··· INFORMATION SHOWN
-- ==== Sys2Proof/Laws/SubFrames.lean ====
section
/-! SUPPORT. What each shared operation leaves alone inside a block's record: the console slots and the error counter, the
overflow counter and the button records, the video inputs and the share-out record, the lock, and the tables that only
management writes. -/

namespace Sys2Proof.Machine

/-! Plain updates. -/

@[simp] theorem sendLeds_slots (s : State) : (sendLeds s).console.slots = s.console.slots := rfl
@[simp] theorem sendLeds_errors (s : State) : (sendLeds s).console.errors = s.console.errors := rfl
@[simp] theorem forgetOwner_overflow (k : Computer) (s : State) : (forgetOwner k s).keys.overflow = s.keys.overflow := rfl
@[simp] theorem adjustBroadcast_locked (previous : Option Computer) (k : Computer) (s : State) :
    (adjustBroadcast previous k s).focusUnit.locked = s.focusUnit.locked := rfl
@[simp] theorem setBroadcast_locked (ks : ComputerSet) (s : State) :
    (setBroadcast ks s).focusUnit.locked = s.focusUnit.locked := rfl
@[simp] theorem State.setShare_inputs (s : State) (r : ShareRecord) :
    (s.setShare r).video.inputs = s.video.inputs := rfl
@[simp] theorem State.setShare_screens (s : State) (r : ShareRecord) :
    (s.setShare r).video.screens = s.video.screens := rfl
@[simp] theorem setModeWord_modeSettings (w : ModeWord) (s : State) :
    (setModeWord w s).tables.modeSettings = s.tables.modeSettings := rfl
······
With no line omitted, copy all the data exactly.

-- ==== Sys2Proof/Laws/SubFrames.lean ====
section
/-! SUPPORT. What each shared operation leaves alone inside a block's record: the console slots and the error counter, the
overflow counter and the button records, the video inputs and the share-out record, the lock, and the tables that only
management writes. -/

namespace Sys2Proof.Machine

/-! Plain updates. -/

@[simp] theorem sendLeds_slots (s : State) : (sendLeds s).console.slots = s.console.slots := rfl
@[simp] theorem sendLeds_errors (s : State) : (sendLeds s).console.errors = s.console.errors := rfl
@[simp] theorem forgetOwner_overflow (k : Computer) (s : State) : (forgetOwner k s).keys.overflow = s.keys.overflow := rfl
@[simp] theorem adjustBroadcast_locked (previous : Option Computer) (k : Computer) (s : State) :
    (adjustBroadcast previous k s).focusUnit.locked = s.focusUnit.locked := rfl
@[simp] theorem setBroadcast_locked (ks : ComputerSet) (s : State) :
    (setBroadcast ks s).focusUnit.locked = s.focusUnit.locked := rfl
@[simp] theorem State.setShare_inputs (s : State) (r : ShareRecord) :
    (s.setShare r).video.inputs = s.video.inputs := rfl
@[simp] theorem State.setShare_screens (s : State) (r : ShareRecord) :
    (s.setShare r).video.screens = s.video.screens := rfl
@[simp] theorem setModeWord_modeSettings (w : ModeWord) (s : State) :
    (setModeWord w s).tables.modeSettings = s.tables.modeSettings := rfl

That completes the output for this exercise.